/-- R351, R354 to R358: the tag's own moments and the host's side. The field opens and closes, FD_OUT follows it 1 ms after its begin and goes
off 100 ms after its end, a set commit flag is completed at power-up; the host reads and writes whole pages but not the status record, sets an
area and unlocks it, each write by the steps of R355, and a page that the field holds ends its descriptor BUSY. Readings of the model in it:
logs 29, 104, 185. -/
def Obligations.TagHostSide : Prop :=
  ∀ (s : State),
    (s.tag.field = false → exec .tagFieldOn s = .next { s with tag := driveFd { s.tag with
      field := true, fieldTick := s.now, offDue := false, onDue := !s.tag.offDue && s.rst.msdUp } }) ∧
    (s.tag.field = true → s.tag.onDue = true → s.tag.fieldTick + 64 ≤ s.now → ∀ t, t = tickFd s →
      t.tag = { s.tag with onDue := false, fd := s.tag.fdEn } ∧ EventsOnly { s with tag := t.tag } t) ∧
    (s.tag.field = true → ∃ t, exec .tagFieldOff s = .next t ∧ t.tag.field = false ∧ t.tag.offDue = (!s.tag.onDue) ∧ t.tag.fieldTick = s.now ∧
      t.tag.quiet = false ∧ (∀ i : Fin 3, (t.tag.area[i.val]).isOpen = false) ∧ t = { s with tag := t.tag }) ∧
    (s.tag.offDue = true → s.tag.fieldTick + 6400 ≤ s.now → ∃ t, exec .fdOutRelease s = .next t ∧
      t.tag = { s.tag with fd := false, offDue := false } ∧ EventsOnly { s with tag := t.tag } t) ∧
    (sparseWf ({} : Page) s.tag.pages = true → s.tag.cut = none → ∃ t, exec .tagPowerUp s = .next t ∧ t.tag.quiet = false ∧ t.tag.selected = false ∧
      (∀ p b, (pageOf s p).flag = some b → pageOf t p = { pageOf s p with ptrB := b, flag := none }) ∧
      (∀ p, (pageOf s p).flag = none → pageOf t p = pageOf s p) ∧
      (s.tag.setFlag = true → t.tag.fdEn = s.tag.other.2 ∧ t.tag.setFlag = false ∧
        ∀ i : Fin 3, t.tag.area[i.val] = { s.tag.other.1[i.val] with isOpen := (s.tag.area[i.val]).isOpen })) ∧
    (∀ p bytes step, sparseWf ({} : Page) s.tag.pages = true → s.tag.cut = some (.page p bytes, step) → (pageOf s p).flag = none →
      ∃ t, exec .tagPowerUp s = .next t ∧ t.tag.cut = none ∧
        (step = 5 → pageOf t p = (pageOf s p).swap) ∧ (1 ≤ step → step ≤ 3 → (pageOf t p).valid = (pageOf s p).valid)) ∧
    (s.isReady 8 = true → recordDue s = true → sparseWf ({} : Page) s.tag.pages = true →
      ∃ t, exec .tagStatusRecordWrite s = .next t ∧ t.tag.statusTick = some s.now ∧
      (∀ i, i < 4 → (pageOf t (124 + i)).valid = slice (statusRecord s) (16 * i) 16) ∧
      ∀ p, (p < 124 ∨ 128 ≤ p) → pageOf t p = pageOf s p) ∧
    (∀ (f : Flight) first n, first = f.p 16 2 → n = f.p 18 2 → 1 ≤ n → first + n ≤ 512 → f.bufLen = 16 * n →
      (Front 0x0810 f s → (∀ i, i < n → fieldHolds s (first + i) = false) → exec .nfcTagRead s =
        .next (complete f .ok 0 (leBytes 2 n) (some ((List.range n).flatMap fun i => (pageOf s (first + i)).valid)) s)) ∧
      (∀ m, Front 0x0810 f s → m < n → (∀ i, i < m → fieldHolds s (first + i) = false) → fieldHolds s (first + m) = true →
        exec .nfcTagRead s =
          .next (complete f .busy 0 (leBytes 2 m) (some ((List.range m).flatMap fun i => (pageOf s (first + i)).valid)) s)) ∧
      (Front 0x0811 f s → first < 128 → 124 < first + n → exec .nfcTagWrite s = .next (completeSt f .invalid s)) ∧
      (Front 0x0811 f s → (128 ≤ first ∨ first + n ≤ 124) → exec .nfcTagWrite s =
        .next (startTagJob f ((List.range n).map fun i => .page (first + i) (slice f.inBuf (16 * i) 16)) s))) ∧
    (∀ j js p bytes, s.tag.jobs = j :: js → j.todo = [.page p bytes] → j.step = 2 →
      (fieldHolds s p = true → tagStep s = completeSeq j.flight .busy 0 (leBytes 2 j.written) none { s with tag := { s.tag with jobs := js } }) ∧
      (fieldHolds s p = false → sparseWf ({} : Page) s.tag.pages = true → ∀ t, t = tagStep (tagStep (tagStep (tagStep s))) →
        (pageOf t p).valid = bytes ∧ t.tag.jobs = js ∧ flight? j.flight t = none ∧ ∀ q, q ≠ p → pageOf t q = pageOf s q)) ∧
    (∀ j js p bytes ws q n, s.tag.jobs = j :: js → j.todo = .page p bytes :: ws → q ≤ p → p < q + n →
      sparseWf ({} : Page) s.tag.pages = true →
      (j.step < 4 → (fieldTakes q n s).tag.jobs = js ∧ flight? j.flight (fieldTakes q n s) = none ∧ pageOf (fieldTakes q n s) p = pageOf s p) ∧
      (4 ≤ j.step → (pageOf (fieldTakes q n s) p).ptrB = !(pageOf s p).ptrB)) ∧
    (∀ f, Front 0x0810 f s → f.p 18 2 = 0 → exec .nfcTagRead s = .next (completeSt f .invalid s)) ∧
    (∀ f, Front 0x0812 f s → (f.p 16 1 = 0 ∨ 3 < f.p 16 1 ∨ f.p 17 1 = 0 ∨ 15 < f.p 17 1) →
      exec .nfcTagArea s = .next (completeSt f .invalid s)) ∧
    (∀ (f : Flight) a, Front 0x0812 f s → 1 ≤ f.p 17 1 → f.p 17 1 ≤ 15 → f.p 18 1 ≤ 3 → f.p 19 1 ≤ 1 →
      tagArea? (f.p 16 1) s = some a → exec .nfcTagArea s = .next (startTagJob f [.area (f.p 16 1) (f.p 17 1) (bitAt (f.p 18 1) 0)
        (bitAt (f.p 18 1) 1) (BitVec.ofNat 32 (f.p 20 4)) (bitAt (f.p 19 1) 0)] s)) ∧
    (∀ j js k limit rp wp pw fd a t, s.tag.jobs = j :: js → j.todo = [.area k limit rp wp pw fd] → j.step = 2 → tagArea? k s = some a →
      t = tagStep (tagStep (tagStep (tagStep s))) → t.tag.fdEn = fd ∧ t.tag.jobs = js ∧ flight? j.flight t = none ∧
        tagArea? k t = some { a with limit := limit, rp := rp, wp := wp, password := pw, tumbler := 0, locked := false }) ∧
    (∀ f, Front 0x0813 f s → f.p 16 1 ≤ 7 → exec .nfcTagUnlock s = .next (startTagJob f [.unlock (f.p 16 1)] s)) ∧
    (∀ j js m t, s.tag.jobs = j :: js → j.todo = [.unlock m] → j.step = 2 → t = tagStep (tagStep (tagStep (tagStep s))) →
      t.tag.jobs = js ∧ flight? j.flight t = none ∧ ∀ i : Fin 3, t.tag.area[i.val] =
        if bitAt m i.val then { s.tag.area[i.val] with tumbler := 0, locked := false } else s.tag.area[i.val]) ∧
    (∀ f, Front 0x0813 f s → 7 < f.p 16 1 → exec .nfcTagUnlock s = .next (completeSt f .invalid s))
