/-- States and operands that meet the hypotheses of SiteRegistersAndBudget, clause by clause. -/
theorem wit_SiteRegistersAndBudget :
  (∃ (s : State), ∃ (v : W32), LinkUp s ∧ ((bitsOf v.toNat 16 8 < 10 ∨ 250 < bitsOf v.toNat 16 8))) ∧
  (∃ (s : State), ∃ (v : W32), LinkUp s ∧ 10 ≤ bitsOf v.toNat 16 8 ∧ bitsOf v.toNat 16 8 ≤ 250 ∧ bitAt v.toNat 0 = s.sct.domainMode) ∧
  (∃ (s : State), ∃ (v : W32), ∃ (n : Outlet8), LinkUp s ∧ bitAt v.toNat 0 ≠ s.sct.domainMode ∧ (outOf s n).state ≠ .idle ∧ (outOf s n).state ≠ .disabled) ∧
  (∃ (s : State), ∃ (v : W32), LinkUp s ∧ 10 ≤ bitsOf v.toNat 16 8 ∧ bitsOf v.toNat 16 8 ≤ 250 ∧ bitAt v.toNat 0 ≠ s.sct.domainMode ∧ ((∀ n : Outlet8, (outOf s n).state = .idle ∨ (outOf s n).state = .disabled))) ∧
  (∃ (s : State), ∃ (p : Fin 3), ∃ (v : W32), LinkUp s ∧ s.sct.domainMode = false ∧ s.sct.localTok[p.val] ≤ bitsOf v.toNat 0 16 ∧ s.sct.tok.owed[p.val] = 0) ∧
  (∃ (s : State), s.isReady 6 = true ∧ ((∃ c ∈ s.sct.tok.cooling, c.untilTick ≤ s.now))) ∧
  (∃ (s : State), ∃ (n : Outlet8), ∃ (t0 : Nat), s.sct.capSince[n.val] = some t0 ∧ s.isReady 6 = true ∧ s.sct.capStopS ≠ 0 ∧ t0 + 64000 * s.sct.capStopS ≤ s.now ∧ (outOf s n).stopReq = none) ∧
  (∃ (s : State), ∃ (t0 : Nat), s.sct.askAt = some t0 ∧ s.sct.refused = true ∧ t0 ≤ s.now) ∧
  (∃ (s : State), ∃ (g : List Nat), ∃ (ed : W32), isCoord s = true ∧ s.sct.domainMode = true ∧ s.sct.tok.budgetEd < ed ∧ ((∀ p : Fin 3, s.sct.tok.budget[p.val] - g.getD p.val 0 ≤ s.sct.tok.spare[p.val]))) ∧
  (∃ (s : State), ∃ f, Front 0x0601 f s ∧ ((s.sct.domainMode = false ∨ BitVec.ofNat 32 (f.p 24 4) ≤ s.sct.tok.budgetEd))) ∧
  (∃ (s : State), ∃ (f : Flight), ∃ (ed : W32), ∃ (g : List Nat), Front 0x0601 f s ∧ s.sct.domainMode = true ∧ isCoord s = false ∧ ed = BitVec.ofNat 32 (f.p 24 4) ∧ g = [f.p 16 2, f.p 18 2, f.p 20 2] ∧ s.sct.tok.budgetEd < ed) ∧
  (∃ (s : State), ∃ (f : Flight), ∃ (ed : W32), ∃ (g : List Nat), ∃ (t0 : Nat), s.sct.budgetWait = [(f.seq, ed, g, t0)] ∧ t0 + 640000 ≤ s.now ∧ flight? f.seq s = some f) :=
  ⟨⟨up, 0x00090000, by delta LinkUp; decide +kernel, by decide +kernel⟩,
  ⟨up, 0x000A0000, by delta LinkUp; decide +kernel, by decide +kernel⟩,
  ⟨so { o0 with state := .connected }, 0x000A0001, 7, by delta LinkUp; decide +kernel, by decide +kernel⟩,
  ⟨up, 0x00FA0001, by delta LinkUp; decide +kernel, by decide +kernel⟩,
  ⟨up, 2, 1, by delta LinkUp; decide +kernel, by decide +kernel⟩,
  ⟨{ up with sct := { up.sct with tok := { up.sct.tok with cooling := [{ phase := 2, count := 1, untilTick := 0 }] } } }, by decide +kernel, ⟨_, .head _, by decide +kernel⟩⟩,
  ⟨at_ 64000 { up with sct := { up.sct with capStopS := 1, capSince := Vector.replicate 8 (some 0) } }, 7, 0, by decide +kernel⟩,
  ⟨{ (up) with sct := { (up).sct with askAt := some 0, refused := true } }, 0, by decide +kernel⟩,
  ⟨{ up with bkb := { up.bkb with role := 2 }, sct := { up.sct with domainMode := true, tok := { up.sct.tok with domain := 0 } } }, [0, 0, 0], 1, by decide +kernel⟩,
  ⟨wf (fl 0x0601 (leBytes 8 0 ++ leBytes 4 5)) ({ up with bkb := { up.bkb with role := 1 }, sct := { up.sct with domainMode := true, tok := { up.sct.tok with budgetEd := 5 } } }), fl 0x0601 (leBytes 8 0 ++ leBytes 4 5), ⟨rfl, rfl, by decide +kernel, rfl, by decide +kernel⟩, by decide +kernel⟩,
  ⟨wf (fl 0x0601 (leBytes 8 0 ++ leBytes 4 1)) ({ up with bkb := { up.bkb with role := 1 }, sct := { up.sct with domainMode := true, tok := { up.sct.tok with domain := 0 } } }), fl 0x0601 (leBytes 8 0 ++ leBytes 4 1), BitVec.ofNat 32 ((fl 0x0601 (leBytes 8 0 ++ leBytes 4 1)).p 24 4), [(fl 0x0601 (leBytes 8 0 ++ leBytes 4 1)).p 16 2, (fl 0x0601 (leBytes 8 0 ++ leBytes 4 1)).p 18 2, (fl 0x0601 (leBytes 8 0 ++ leBytes 4 1)).p 20 2], ⟨rfl, rfl, by decide +kernel, rfl, by decide +kernel⟩, by decide +kernel, by decide +kernel, rfl, rfl, by decide +kernel⟩,
  ⟨wf (fl 0x0601 []) (at_ 640000 ({ (up) with sct := { (up).sct with budgetWait := [(1, 1, [0, 0, 0], 0)] } })), fl 0x0601 [], 1, [0, 0, 0], 0, by decide +kernel⟩⟩

/-- States and operands that meet the hypotheses of SiteReadsAndRetirement, clause by clause. -/
theorem wit_SiteReadsAndRetirement :
  (∃ (s : State), ∃ (f : Flight), Front 0x0602 f s) ∧
  (∃ (s : State), ∃ (f : Flight), Front 0x0603 f s ∧ isCoord s = false) ∧
  (∃ (s : State), ∃ (f : Flight), Front 0x0603 f s ∧ isCoord s = true) ∧
  (∃ (s : State), ∃ (f : Flight), Front 0x0604 f s ∧ isCoord s = false) ∧
  (∃ (s : State), ∃ (f : Flight), ∃ (k : Fin 64), Front 0x0604 f s ∧ isCoord s = true ∧ slotOf s (BitVec.ofNat 64 (f.p 16 8)) = some k ∧ k = s.bkb.slot) ∧
  (∃ (s : State), ∃ (f : Flight), ∃ (k : Fin 64), Front 0x0604 f s ∧ isCoord s = true ∧ slotOf s (BitVec.ofNat 64 (f.p 16 8)) = some k ∧ k ≠ s.bkb.slot ∧ (s.sct.ledger[k.val]).state = .absent ∧ (s.sct.ledger[k.val]).lastTick + 320000 ≤ s.now ∧ (s.sct.ledger[k.val]).xfers = [] ∧ s.sct.retiring = [] ∧ s.sct.tok.xfers = [] ∧ s.sct.tok.taken = []) ∧
  (∃ (s : State), ∃ (f : Flight), ∃ (r : Retiring), ∃ (t0 : Nat), s.sct.retiring = [r] ∧ r.flights = [(f.seq, t0)] ∧ t0 + 640000 ≤ s.now ∧ flight? f.seq s = some f) ∧
  (∃ (s : State), ∃ (f : Flight), Front 0x0604 f s ∧ isCoord s = true ∧ slotOf s (BitVec.ofNat 64 (f.p 16 8)) = none) :=
  ⟨⟨wf (fl 0x0602 []) (up), fl 0x0602 [], ⟨rfl, rfl, by decide +kernel, rfl, by decide +kernel⟩⟩,
  ⟨wf (fl 0x0603 []) (up), fl 0x0603 [], ⟨rfl, rfl, by decide +kernel, rfl, by decide +kernel⟩, by decide +kernel⟩,
  ⟨wf (fl 0x0603 []) ({ up with bkb := { up.bkb with role := 2 }, sct := { up.sct with domainMode := true, ledger := up.sct.ledger.set 63 { serial := 2, state := .present } } }), fl 0x0603 [], ⟨rfl, rfl, by decide +kernel, rfl, by decide +kernel⟩, by decide +kernel⟩,
  ⟨wf (fl 0x0604 []) (up), fl 0x0604 [], ⟨rfl, rfl, by decide +kernel, rfl, by decide +kernel⟩, by decide +kernel⟩,
  ⟨wf (fl 0x0604 (leBytes 8 2)) ({ up with bkb := { up.bkb with role := 2, slot := 63 }, sct := { up.sct with domainMode := true, ledger := up.sct.ledger.set 63 { serial := 2, state := .present } } }), fl 0x0604 (leBytes 8 2), 63, ⟨rfl, rfl, by decide +kernel, rfl, by decide +kernel⟩, by decide +kernel⟩,
  ⟨wf (fl 0x0604 (leBytes 8 2)) (at_ 320000 ({ up with bkb := { up.bkb with role := 2 }, sct := { up.sct with domainMode := true, ledger := up.sct.ledger.set 63 { serial := 2, state := .absent } } })), fl 0x0604 (leBytes 8 2), 63, ⟨rfl, rfl, by decide +kernel, rfl, by decide +kernel⟩, by decide +kernel⟩,
  ⟨wf (fl 0x0604 []) (at_ 640000 ({ (up) with sct := { (up).sct with retiring := [{ slot := 63, flights := [(1, 0)], asking := [] }] } })), fl 0x0604 [], { slot := 63, flights := [(1, 0)], asking := [] }, 0, by decide +kernel⟩,
  ⟨wf (fl 0x0604 (leBytes 8 2)) ({ up with bkb := { up.bkb with role := 2 }, sct := { up.sct with domainMode := true } }), fl 0x0604 (leBytes 8 2), ⟨rfl, rfl, by decide +kernel, rfl, by decide +kernel⟩, by decide +kernel⟩⟩
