-- ==== Sys2Proof/Machine/Zero.lean ====
section
/-! DEFINITION. The cache block zero (write) instruction (41_cbo_zero R130 to R133). -/

namespace Sys2Proof.Machine

open Sys2Proof

/-- `CBO.ZERO` (R130): all checks are made before any byte is written; then `CBS` byte stores of `0x00` to the block of
the translated address (R132; assumption log 25). -/
def execCboZero (rs1 : RegIdx) (s : State) : Result :=
  afterEnable .zero (instrBits s.cfg (.cboZero rs1)) s fun _ =>
    finish (cmoAccess .zero false ((instrBits s.cfg (.cboZero rs1)).setWidth 64) (cboAddress s rs1) s)
      (zeroBlock s.hart · (addressDeps s rs1))

end Sys2Proof.Machine
end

■ What is needed
Take every line from the one containing "open Sys2Proof" to the end of the listing and output it exactly, with nothing else.

■ Expected output
open Sys2Proof

/-- `CBO.ZERO` (R130): all checks are made before any byte is written; then `CBS` byte stores of `0x00` to the block of
the translated address (R132; assumption log 25). -/
def execCboZero (rs1 : RegIdx) (s : State) : Result :=
  afterEnable .zero (instrBits s.cfg (.cboZero rs1)) s fun _ =>
    finish (cmoAccess .zero false ((instrBits s.cfg (.cboZero rs1)).setWidth 64) (cboAddress s rs1) s)
      (zeroBlock s.hart · (addressDeps s rs1))

end Sys2Proof.Machine
end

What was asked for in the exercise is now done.